# [Your task]
From the records below, copy out exactly the lines from the one containing "def Bench.frameFail (b" to the one containing "let b := Bench.writeDst", both included. Add nothing else.

Dataset entries
--------------------
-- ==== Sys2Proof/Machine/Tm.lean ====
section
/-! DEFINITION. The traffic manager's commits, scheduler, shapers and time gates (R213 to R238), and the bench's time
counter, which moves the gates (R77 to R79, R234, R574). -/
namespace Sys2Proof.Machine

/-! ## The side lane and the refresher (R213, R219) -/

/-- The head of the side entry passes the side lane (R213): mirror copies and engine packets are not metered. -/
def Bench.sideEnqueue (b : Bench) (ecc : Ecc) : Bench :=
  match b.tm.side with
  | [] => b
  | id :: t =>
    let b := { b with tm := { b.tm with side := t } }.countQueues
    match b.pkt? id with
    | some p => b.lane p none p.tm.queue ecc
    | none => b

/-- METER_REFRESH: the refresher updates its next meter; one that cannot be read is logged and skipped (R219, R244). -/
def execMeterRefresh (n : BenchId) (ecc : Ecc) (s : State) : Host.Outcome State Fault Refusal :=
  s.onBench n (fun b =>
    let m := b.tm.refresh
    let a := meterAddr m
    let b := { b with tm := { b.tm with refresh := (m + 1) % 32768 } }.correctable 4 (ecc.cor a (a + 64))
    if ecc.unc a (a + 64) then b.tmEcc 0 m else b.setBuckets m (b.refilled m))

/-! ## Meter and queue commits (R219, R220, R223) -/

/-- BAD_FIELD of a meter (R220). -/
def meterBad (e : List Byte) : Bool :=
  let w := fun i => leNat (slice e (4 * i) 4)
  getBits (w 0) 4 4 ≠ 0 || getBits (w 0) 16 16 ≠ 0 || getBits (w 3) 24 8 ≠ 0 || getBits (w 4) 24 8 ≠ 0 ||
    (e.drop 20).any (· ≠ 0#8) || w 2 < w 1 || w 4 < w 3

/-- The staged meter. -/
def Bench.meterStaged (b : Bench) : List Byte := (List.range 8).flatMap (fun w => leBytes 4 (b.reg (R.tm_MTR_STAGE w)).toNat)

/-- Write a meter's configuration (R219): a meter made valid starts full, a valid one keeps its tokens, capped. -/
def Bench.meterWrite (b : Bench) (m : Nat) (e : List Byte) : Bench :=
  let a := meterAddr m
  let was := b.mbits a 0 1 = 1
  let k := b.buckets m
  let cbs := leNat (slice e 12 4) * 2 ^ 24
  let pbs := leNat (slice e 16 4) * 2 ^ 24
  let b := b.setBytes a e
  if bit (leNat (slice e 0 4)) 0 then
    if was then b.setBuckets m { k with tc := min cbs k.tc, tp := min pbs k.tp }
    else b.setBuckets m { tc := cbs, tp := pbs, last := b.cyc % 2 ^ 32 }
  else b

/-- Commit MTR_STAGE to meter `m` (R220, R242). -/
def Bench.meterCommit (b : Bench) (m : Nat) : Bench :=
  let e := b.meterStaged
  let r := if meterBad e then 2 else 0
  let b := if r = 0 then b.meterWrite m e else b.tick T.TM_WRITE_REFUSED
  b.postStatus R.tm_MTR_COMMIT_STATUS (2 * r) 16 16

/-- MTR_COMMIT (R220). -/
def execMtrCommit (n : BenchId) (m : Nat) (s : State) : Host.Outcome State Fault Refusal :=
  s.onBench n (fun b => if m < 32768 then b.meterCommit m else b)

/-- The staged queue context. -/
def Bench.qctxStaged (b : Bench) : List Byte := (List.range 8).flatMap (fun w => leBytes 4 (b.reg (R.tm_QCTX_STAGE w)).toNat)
--------------------
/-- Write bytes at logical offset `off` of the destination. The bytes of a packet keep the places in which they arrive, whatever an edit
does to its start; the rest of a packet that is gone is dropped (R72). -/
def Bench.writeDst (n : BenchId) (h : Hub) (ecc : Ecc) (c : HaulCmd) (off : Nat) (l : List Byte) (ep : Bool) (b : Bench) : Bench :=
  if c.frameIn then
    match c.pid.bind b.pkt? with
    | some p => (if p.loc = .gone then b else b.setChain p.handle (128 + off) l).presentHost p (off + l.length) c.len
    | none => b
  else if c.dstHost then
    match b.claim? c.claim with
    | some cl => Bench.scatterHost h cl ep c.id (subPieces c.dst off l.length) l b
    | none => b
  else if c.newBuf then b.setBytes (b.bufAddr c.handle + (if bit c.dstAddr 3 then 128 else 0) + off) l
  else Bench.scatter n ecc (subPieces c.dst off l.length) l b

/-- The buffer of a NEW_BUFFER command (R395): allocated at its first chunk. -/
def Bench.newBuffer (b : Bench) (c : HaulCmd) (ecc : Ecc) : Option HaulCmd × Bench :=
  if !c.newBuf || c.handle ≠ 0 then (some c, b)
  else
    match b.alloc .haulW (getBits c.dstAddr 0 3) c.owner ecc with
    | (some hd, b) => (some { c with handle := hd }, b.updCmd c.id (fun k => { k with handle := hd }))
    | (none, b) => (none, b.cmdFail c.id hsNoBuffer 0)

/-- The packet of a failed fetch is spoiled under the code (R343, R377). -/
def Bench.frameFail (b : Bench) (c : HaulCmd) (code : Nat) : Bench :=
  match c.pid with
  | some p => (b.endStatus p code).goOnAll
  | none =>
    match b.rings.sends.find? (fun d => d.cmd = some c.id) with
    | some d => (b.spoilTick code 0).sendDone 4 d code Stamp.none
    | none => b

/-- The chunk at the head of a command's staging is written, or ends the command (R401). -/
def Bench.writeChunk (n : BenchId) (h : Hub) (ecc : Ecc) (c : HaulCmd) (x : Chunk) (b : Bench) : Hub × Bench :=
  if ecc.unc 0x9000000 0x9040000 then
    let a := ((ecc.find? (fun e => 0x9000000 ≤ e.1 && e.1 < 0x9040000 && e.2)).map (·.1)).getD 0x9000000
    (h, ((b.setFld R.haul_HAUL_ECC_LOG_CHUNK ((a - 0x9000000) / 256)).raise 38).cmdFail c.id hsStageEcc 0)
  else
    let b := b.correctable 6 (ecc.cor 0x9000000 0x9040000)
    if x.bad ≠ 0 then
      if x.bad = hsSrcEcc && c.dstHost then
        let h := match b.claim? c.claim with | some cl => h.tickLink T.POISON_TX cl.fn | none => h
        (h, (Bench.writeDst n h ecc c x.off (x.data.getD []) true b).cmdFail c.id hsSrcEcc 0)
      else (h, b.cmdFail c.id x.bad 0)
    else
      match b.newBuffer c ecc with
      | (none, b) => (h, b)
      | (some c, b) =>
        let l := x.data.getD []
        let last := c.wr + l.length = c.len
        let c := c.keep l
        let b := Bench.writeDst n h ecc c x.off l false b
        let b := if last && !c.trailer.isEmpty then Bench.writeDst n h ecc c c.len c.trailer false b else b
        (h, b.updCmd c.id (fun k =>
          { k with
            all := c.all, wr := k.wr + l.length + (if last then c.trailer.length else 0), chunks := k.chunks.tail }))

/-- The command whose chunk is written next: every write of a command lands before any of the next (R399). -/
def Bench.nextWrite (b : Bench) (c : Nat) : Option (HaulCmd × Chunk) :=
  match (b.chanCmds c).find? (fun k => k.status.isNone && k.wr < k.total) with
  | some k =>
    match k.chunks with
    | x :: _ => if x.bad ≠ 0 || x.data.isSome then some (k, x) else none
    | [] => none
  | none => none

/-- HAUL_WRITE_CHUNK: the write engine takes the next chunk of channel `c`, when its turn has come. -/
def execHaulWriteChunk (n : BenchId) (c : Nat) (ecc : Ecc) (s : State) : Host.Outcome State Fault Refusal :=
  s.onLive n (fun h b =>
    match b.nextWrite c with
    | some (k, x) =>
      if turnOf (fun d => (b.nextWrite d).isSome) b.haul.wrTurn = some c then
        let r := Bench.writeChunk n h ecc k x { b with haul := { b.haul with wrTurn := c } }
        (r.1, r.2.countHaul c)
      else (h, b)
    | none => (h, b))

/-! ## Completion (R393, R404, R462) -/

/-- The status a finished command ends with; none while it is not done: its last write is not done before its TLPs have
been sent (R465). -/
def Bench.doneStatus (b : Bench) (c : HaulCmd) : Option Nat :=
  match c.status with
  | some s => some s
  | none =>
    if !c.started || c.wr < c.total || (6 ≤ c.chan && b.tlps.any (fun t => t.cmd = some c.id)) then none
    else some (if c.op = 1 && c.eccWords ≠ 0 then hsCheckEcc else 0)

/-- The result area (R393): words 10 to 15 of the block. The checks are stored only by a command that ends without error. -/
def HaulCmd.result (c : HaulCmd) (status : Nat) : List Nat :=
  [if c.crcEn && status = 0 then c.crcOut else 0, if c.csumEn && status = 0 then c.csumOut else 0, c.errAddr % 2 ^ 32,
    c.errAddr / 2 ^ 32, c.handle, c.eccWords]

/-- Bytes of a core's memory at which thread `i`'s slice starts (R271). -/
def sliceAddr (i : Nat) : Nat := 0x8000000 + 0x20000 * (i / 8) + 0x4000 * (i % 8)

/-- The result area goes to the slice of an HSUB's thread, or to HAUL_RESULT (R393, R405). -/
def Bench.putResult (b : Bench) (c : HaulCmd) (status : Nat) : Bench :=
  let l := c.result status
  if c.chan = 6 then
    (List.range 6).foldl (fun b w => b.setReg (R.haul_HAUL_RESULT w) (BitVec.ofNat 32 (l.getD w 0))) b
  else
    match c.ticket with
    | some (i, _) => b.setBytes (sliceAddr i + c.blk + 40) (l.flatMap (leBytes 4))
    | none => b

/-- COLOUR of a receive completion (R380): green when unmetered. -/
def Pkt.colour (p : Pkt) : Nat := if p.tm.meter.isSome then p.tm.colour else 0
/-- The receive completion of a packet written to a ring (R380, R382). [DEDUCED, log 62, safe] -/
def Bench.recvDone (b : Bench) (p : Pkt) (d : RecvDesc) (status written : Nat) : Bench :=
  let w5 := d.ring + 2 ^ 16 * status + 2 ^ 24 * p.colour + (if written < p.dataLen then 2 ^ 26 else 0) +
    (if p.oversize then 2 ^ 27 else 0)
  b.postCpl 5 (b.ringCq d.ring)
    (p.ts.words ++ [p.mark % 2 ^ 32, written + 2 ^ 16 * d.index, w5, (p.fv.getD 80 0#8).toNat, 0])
--------------------
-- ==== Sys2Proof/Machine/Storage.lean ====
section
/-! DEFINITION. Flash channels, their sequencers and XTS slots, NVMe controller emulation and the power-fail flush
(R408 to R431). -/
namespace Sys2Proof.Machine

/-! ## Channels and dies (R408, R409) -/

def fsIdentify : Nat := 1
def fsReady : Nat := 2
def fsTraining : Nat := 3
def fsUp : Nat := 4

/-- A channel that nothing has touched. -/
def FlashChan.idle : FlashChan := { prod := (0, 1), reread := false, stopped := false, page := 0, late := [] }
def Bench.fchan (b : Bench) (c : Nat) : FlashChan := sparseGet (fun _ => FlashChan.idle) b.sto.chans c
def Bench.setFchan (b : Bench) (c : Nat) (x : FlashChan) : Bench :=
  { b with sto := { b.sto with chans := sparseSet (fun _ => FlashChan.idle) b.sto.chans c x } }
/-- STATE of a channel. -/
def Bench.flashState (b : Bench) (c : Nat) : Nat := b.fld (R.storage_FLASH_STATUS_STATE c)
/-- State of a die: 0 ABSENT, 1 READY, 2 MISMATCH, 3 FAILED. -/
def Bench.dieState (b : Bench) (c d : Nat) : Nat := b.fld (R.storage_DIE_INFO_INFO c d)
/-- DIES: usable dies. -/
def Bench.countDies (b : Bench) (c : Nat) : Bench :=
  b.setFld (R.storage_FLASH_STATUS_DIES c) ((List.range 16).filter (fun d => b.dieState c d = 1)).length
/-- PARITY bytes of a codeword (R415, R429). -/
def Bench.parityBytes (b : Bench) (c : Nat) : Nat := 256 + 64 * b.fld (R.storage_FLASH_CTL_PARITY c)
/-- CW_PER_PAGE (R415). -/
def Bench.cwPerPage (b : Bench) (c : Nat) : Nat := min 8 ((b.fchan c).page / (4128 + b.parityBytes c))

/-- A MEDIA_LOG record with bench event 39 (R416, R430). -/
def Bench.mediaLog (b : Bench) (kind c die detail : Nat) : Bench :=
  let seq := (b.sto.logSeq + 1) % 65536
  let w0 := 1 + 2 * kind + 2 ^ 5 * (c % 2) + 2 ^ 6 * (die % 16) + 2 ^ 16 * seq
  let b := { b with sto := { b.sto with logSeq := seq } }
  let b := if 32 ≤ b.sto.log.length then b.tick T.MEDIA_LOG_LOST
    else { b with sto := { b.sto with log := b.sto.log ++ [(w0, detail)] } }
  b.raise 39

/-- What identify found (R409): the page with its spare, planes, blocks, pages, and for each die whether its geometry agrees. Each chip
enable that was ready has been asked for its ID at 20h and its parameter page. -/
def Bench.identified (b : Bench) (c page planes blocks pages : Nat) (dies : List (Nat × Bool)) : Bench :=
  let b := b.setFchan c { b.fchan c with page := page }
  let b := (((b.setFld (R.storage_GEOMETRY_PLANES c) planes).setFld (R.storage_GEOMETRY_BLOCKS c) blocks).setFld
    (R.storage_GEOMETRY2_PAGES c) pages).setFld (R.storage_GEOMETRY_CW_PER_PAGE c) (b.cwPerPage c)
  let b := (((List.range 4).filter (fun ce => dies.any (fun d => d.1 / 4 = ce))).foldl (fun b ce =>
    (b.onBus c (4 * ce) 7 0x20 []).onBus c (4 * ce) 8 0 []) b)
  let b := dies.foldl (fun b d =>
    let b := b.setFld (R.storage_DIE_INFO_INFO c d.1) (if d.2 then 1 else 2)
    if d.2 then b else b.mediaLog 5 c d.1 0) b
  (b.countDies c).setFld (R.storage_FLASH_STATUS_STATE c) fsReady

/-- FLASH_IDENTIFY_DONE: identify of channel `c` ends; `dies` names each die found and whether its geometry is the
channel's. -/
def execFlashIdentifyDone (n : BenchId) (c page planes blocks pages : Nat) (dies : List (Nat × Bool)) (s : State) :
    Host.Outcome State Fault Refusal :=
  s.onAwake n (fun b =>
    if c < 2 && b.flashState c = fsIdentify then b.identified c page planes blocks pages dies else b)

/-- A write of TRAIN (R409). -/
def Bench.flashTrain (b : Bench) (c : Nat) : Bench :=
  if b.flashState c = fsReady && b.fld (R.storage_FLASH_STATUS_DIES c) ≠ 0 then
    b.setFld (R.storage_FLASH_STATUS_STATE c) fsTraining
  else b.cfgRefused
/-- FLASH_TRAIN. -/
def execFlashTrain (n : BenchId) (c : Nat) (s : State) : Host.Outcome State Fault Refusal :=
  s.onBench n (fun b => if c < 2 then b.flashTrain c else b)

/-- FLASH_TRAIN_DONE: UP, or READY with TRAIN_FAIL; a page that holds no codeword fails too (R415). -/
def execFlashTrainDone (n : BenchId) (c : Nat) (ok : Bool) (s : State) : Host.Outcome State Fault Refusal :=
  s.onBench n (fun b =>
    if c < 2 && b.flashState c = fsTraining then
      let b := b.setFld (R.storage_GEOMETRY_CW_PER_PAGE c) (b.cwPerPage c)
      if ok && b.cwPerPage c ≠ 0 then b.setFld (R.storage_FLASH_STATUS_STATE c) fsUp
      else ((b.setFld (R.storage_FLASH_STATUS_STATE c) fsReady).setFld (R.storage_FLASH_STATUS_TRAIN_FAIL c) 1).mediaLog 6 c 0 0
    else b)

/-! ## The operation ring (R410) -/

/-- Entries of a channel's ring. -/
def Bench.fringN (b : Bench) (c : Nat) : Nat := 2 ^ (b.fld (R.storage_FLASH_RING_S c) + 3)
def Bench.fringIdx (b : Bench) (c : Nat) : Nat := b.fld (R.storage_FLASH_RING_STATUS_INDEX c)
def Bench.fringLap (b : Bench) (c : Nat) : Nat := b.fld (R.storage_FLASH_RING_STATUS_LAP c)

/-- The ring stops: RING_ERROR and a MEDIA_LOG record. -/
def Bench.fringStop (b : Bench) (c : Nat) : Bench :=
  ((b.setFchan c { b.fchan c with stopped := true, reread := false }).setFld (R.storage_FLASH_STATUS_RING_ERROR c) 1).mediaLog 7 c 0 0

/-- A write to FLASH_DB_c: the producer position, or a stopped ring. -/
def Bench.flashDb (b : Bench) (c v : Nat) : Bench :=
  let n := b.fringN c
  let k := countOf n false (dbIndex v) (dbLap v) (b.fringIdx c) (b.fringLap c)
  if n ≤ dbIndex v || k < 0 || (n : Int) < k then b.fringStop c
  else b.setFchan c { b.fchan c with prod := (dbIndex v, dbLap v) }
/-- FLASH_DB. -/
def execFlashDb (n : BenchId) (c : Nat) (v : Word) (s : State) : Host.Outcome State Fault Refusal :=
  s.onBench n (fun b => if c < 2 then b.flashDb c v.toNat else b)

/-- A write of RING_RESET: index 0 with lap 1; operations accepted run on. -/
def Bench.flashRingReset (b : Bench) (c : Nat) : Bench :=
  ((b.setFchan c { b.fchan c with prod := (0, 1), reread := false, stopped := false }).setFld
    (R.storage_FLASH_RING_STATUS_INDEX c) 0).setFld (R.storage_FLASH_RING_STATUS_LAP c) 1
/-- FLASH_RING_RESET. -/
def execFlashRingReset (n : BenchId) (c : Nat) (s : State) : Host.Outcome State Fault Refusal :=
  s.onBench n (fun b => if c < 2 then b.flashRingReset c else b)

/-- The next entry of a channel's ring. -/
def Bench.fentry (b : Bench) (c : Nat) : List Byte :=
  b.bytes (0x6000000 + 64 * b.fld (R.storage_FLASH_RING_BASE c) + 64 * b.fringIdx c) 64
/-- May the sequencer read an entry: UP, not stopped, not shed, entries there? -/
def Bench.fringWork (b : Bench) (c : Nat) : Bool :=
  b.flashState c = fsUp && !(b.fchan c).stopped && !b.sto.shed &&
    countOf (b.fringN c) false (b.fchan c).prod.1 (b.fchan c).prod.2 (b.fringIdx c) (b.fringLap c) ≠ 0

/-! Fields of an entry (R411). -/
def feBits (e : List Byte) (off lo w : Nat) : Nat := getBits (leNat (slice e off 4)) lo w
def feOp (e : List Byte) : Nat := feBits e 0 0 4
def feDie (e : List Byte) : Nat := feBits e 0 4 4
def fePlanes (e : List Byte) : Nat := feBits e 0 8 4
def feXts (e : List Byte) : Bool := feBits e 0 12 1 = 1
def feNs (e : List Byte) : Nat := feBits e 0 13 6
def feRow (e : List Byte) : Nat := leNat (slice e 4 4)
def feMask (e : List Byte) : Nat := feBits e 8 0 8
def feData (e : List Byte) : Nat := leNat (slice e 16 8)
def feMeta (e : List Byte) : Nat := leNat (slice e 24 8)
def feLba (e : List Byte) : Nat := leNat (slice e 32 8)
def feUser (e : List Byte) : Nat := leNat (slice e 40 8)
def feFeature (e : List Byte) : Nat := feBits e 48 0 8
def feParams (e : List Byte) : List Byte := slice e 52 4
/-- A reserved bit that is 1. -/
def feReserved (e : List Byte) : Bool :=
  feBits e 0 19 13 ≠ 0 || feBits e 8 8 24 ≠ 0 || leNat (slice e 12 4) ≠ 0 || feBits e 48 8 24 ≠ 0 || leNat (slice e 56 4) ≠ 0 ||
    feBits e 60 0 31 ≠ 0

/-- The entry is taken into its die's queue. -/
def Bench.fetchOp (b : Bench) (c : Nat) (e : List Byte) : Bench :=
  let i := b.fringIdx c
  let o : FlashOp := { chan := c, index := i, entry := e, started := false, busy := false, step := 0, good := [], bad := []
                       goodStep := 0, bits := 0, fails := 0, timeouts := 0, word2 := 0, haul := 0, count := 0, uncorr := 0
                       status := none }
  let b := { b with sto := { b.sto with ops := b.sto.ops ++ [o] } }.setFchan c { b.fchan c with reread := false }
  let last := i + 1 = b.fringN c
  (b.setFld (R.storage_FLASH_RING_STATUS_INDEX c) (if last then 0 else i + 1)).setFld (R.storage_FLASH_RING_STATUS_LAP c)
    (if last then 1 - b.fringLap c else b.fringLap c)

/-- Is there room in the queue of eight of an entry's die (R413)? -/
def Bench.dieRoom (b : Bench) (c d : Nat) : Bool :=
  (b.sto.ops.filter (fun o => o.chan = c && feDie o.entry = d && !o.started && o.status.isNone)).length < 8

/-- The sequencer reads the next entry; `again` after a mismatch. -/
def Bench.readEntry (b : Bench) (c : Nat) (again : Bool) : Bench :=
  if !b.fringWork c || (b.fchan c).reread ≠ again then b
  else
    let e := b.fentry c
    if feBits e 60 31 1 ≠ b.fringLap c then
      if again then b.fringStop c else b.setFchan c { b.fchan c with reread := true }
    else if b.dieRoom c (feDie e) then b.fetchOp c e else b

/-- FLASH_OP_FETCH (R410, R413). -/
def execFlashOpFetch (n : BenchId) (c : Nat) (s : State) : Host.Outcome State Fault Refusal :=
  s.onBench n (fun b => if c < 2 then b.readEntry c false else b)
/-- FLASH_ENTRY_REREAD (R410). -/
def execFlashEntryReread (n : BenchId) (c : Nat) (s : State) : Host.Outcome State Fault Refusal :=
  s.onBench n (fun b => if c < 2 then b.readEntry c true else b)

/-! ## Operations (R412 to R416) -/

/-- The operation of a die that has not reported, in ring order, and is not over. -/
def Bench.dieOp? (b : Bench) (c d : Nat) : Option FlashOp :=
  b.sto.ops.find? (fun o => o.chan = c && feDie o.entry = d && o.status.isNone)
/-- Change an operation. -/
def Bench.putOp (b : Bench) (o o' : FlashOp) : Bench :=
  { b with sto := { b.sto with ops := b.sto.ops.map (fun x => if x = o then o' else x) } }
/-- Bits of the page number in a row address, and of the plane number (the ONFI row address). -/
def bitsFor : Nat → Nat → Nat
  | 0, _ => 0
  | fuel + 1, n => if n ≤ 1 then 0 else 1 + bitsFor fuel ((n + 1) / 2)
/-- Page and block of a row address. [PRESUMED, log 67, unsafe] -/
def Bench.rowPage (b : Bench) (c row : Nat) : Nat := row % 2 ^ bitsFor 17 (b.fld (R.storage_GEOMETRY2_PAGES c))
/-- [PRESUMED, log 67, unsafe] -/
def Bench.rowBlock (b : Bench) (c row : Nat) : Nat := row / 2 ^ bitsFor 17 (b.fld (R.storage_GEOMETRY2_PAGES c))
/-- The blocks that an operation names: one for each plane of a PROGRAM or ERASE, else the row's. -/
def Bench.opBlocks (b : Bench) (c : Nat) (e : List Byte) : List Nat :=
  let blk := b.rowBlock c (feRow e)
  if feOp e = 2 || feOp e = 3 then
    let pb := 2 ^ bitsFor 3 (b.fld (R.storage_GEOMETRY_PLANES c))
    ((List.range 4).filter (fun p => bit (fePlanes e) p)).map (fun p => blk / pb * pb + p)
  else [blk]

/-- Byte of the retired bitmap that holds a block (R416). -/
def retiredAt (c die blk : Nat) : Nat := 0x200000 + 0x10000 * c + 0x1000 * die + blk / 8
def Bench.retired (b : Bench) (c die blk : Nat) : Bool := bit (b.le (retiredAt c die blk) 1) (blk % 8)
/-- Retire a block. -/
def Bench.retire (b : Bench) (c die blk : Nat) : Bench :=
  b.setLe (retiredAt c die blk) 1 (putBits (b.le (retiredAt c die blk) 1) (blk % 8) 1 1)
--------------------
# [Exercise response]
def Bench.frameFail (b : Bench) (c : HaulCmd) (code : Nat) : Bench :=
  match c.pid with
  | some p => (b.endStatus p code).goOnAll
  | none =>
    match b.rings.sends.find? (fun d => d.cmd = some c.id) with
    | some d => (b.spoilTick code 0).sendDone 4 d code Stamp.none
    | none => b

/-- The chunk at the head of a command's staging is written, or ends the command (R401). -/
def Bench.writeChunk (n : BenchId) (h : Hub) (ecc : Ecc) (c : HaulCmd) (x : Chunk) (b : Bench) : Hub × Bench :=
  if ecc.unc 0x9000000 0x9040000 then
    let a := ((ecc.find? (fun e => 0x9000000 ≤ e.1 && e.1 < 0x9040000 && e.2)).map (·.1)).getD 0x9000000
    (h, ((b.setFld R.haul_HAUL_ECC_LOG_CHUNK ((a - 0x9000000) / 256)).raise 38).cmdFail c.id hsStageEcc 0)
  else
    let b := b.correctable 6 (ecc.cor 0x9000000 0x9040000)
    if x.bad ≠ 0 then
      if x.bad = hsSrcEcc && c.dstHost then
        let h := match b.claim? c.claim with | some cl => h.tickLink T.POISON_TX cl.fn | none => h
        (h, (Bench.writeDst n h ecc c x.off (x.data.getD []) true b).cmdFail c.id hsSrcEcc 0)
      else (h, b.cmdFail c.id x.bad 0)
    else
      match b.newBuffer c ecc with
      | (none, b) => (h, b)
      | (some c, b) =>
        let l := x.data.getD []
        let last := c.wr + l.length = c.len
        let c := c.keep l
        let b := Bench.writeDst n h ecc c x.off l false b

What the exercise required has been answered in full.